L'important n'est pas que le désir soit satisfait, mais qu'il soit assumé. Ce qui tue
Didon n'est pas à proprement parler le départ de l'être aimé, mais l'inconsistance de
sa parole. Les revirements de la décision d'Énée en sont un bel exemple. Les dieux
lui ordonnent de partir : il obéit ; Didon le menace de sa mort s'il part : il reste ;
Didon le menace de sa mort s'il reste : il part... Énée ne suit pas son désir propre,
mais réagit aux circonstances en fonction du bien. Didon au contraire ne varie pas,
quoi qu'il lui en coûte. C'est là que réside la beauté tragique de son destin. Encore
une fois ce n'est pas la mort en tant que telle qui est belle, mais que le désir soit assu-
mé jusqu'à cette dernière limite qui en est l'horizon.
Ce discours de vérité ne peut être tenu à partir de la Loi, puisque la Loi sert le
bien. Mais il l'est, dans l'amour véritable, celui dont est capable Didon, et dans l'art !

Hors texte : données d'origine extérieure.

-- ==== Sys2Proof/Word.lean ====
section
/-! DEFINITION. The two word types of the block: the byte of its RAMs and the 32-bit register
(spec/10_state.md section 2, spec/20_memory.md R66). -/

namespace Sys2Proof

/-- One byte of SRC, DST or WORK (10_state R39 to R41). -/
abbrev Byte := BitVec 8

/-- One host-visible register, and the data of one host bus access (10_state section 2, 20_memory R66). -/
abbrev Word := BitVec 32

end Sys2Proof
end

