-- ==== Sys2Proof/Laws/State.lean ====
section
/-! SUPPORT. For every named update of the state and every field, what the field is after the update: true by rfl,
so that no later proof unfolds a record update. The conditional updates have their unchanged fields here too. -/

namespace Sys2Proof.Machine

variable (s : State)

/-! ## The working names of a completion step -/

theorem progress_none {s : State} (h : s.midstep = none) : s.progress = Progress.fresh := by simp [State.progress, h]

theorem progress_some {s : State} {p : Progress} (h : s.midstep = some p) : s.progress = p := by simp [State.progress, h]

/-- Not cut open, a completion step stands at its start. -/
theorem stage_none {s : State} (h : s.midstep = none) : s.stage = .dispatch := by simp [State.stage, progress_none h, Progress.fresh]

/-- A place inside the loops is one of a completion step that is cut open. -/
theorem midstep_of_stage {s : State} (h : s.stage ≠ .dispatch) : s.midstep = some s.progress := by
  cases hm : s.midstep with
  | none => exact absurd (stage_none hm) h
  | some p => rw [progress_some hm]

/-! ## popTurn -/

@[simp] theorem popTurn_ctrl : (popTurn s).ctrl = s.ctrl := rfl
@[simp] theorem popTurn_status : (popTurn s).status = s.status := rfl
@[simp] theorem popTurn_srcLen : (popTurn s).srcLen = s.srcLen := rfl
@[simp] theorem popTurn_dstLen : (popTurn s).dstLen = s.dstLen := rfl
@[simp] theorem popTurn_expLen : (popTurn s).expLen = s.expLen := rfl
@[simp] theorem popTurn_cutPak : (popTurn s).cutPak = s.cutPak := rfl
@[simp] theorem popTurn_cutRaw : (popTurn s).cutRaw = s.cutRaw := rfl
@[simp] theorem popTurn_pakLen : (popTurn s).pakLen = s.pakLen := rfl
@[simp] theorem popTurn_src : (popTurn s).src = s.src := rfl
@[simp] theorem popTurn_dst : (popTurn s).dst = s.dst := rfl
@[simp] theorem popTurn_work : (popTurn s).work = s.work := rfl
@[simp] theorem popTurn_phase : (popTurn s).phase = s.phase := rfl
@[simp] theorem popTurn_lOp : (popTurn s).lOp = s.lOp := rfl
@[simp] theorem popTurn_lMode : (popTurn s).lMode = s.lMode := rfl
@[simp] theorem popTurn_lExpv : (popTurn s).lExpv = s.lExpv := rfl
@[simp] theorem popTurn_lLen : (popTurn s).lLen = s.lLen := rfl
@[simp] theorem popTurn_lExp : (popTurn s).lExp = s.lExp := rfl
@[simp] theorem popTurn_cur : (popTurn s).cur = s.cur := rfl
@[simp] theorem popTurn_wp : (popTurn s).wp = s.wp := rfl
@[simp] theorem popTurn_fp : (popTurn s).fp = s.fp := rfl
@[simp] theorem popTurn_gk : (popTurn s).gk = s.gk := rfl
@[simp] theorem popTurn_pakTmp : (popTurn s).pakTmp = s.pakTmp := rfl
@[simp] theorem popTurn_rawTmp : (popTurn s).rawTmp = s.rawTmp := rfl
@[simp] theorem popTurn_lb : (popTurn s).lb = s.lb := rfl
@[simp] theorem popTurn_db : (popTurn s).db = s.db := rfl
@[simp] theorem popTurn_ln : (popTurn s).ln = s.ln := rfl
@[simp] theorem popTurn_lp : (popTurn s).lp = s.lp := rfl
@[simp] theorem popTurn_ip : (popTurn s).ip = s.ip := rfl
@[simp] theorem popTurn_oc : (popTurn s).oc = s.oc := rfl
@[simp] theorem popTurn_dk : (popTurn s).dk = s.dk := rfl
@[simp] theorem popTurn_fl : (popTurn s).fl = s.fl := rfl
@[simp] theorem popTurn_decLen : (popTurn s).decLen = s.decLen := rfl
@[simp] theorem popTurn_streamLen : (popTurn s).streamLen = s.streamLen := rfl
@[simp] theorem popTurn_rawLen : (popTurn s).rawLen = s.rawLen := rfl
@[simp] theorem popTurn_warnTrunc : (popTurn s).warnTrunc = s.warnTrunc := rfl
@[simp] theorem popTurn_warnClamp : (popTurn s).warnClamp = s.warnClamp := rfl
@[simp] theorem popTurn_stage : (popTurn s).stage = s.stage := rfl
@[simp] theorem popTurn_midstep : (popTurn s).midstep = s.midstep := rfl
@[simp] theorem popTurn_inputs : (popTurn s).inputs = s.inputs := rfl
@[simp] theorem popTurn_sched : (popTurn s).sched = s.sched.tail := rfl
@[simp] theorem popTurn_rdata : (popTurn s).rdata = s.rdata := rfl
@[simp] theorem popTurn_srcGen : (popTurn s).srcGen = s.srcGen := rfl
@[simp] theorem popTurn_bufGen : (popTurn s).bufGen = s.bufGen := rfl
@[simp] theorem popTurn_params : (popTurn s).params = s.params := rfl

L'art réalise ce paradoxe : il est porteur d'un message, qui est pour la période qui
nous intéresse celui de la représentation du pouvoir, et est simultanément, porteur
d'une signification, qui est celle du désir. La particularité du matériau musical, libé-
ré de toute attache significative permet une articulation libre du signifiant littéraire.
Sans lui enlever son sens apparent, il peut faire apparaître des effets de sens, cachés28.
C'est ce que nous avons tenté de démontrer au travers de l'analyse d'un élément
(parmi d'autres) du matériau musical : le traitement de la tonalité.
27 « Non, meurs plutôt comme tu l'as mérité, et mets fin à ta souffrance par le fer. [. . .] Il ne m'a pas
été donné de vivre irréprochable... ». Enéide IV, 547-553.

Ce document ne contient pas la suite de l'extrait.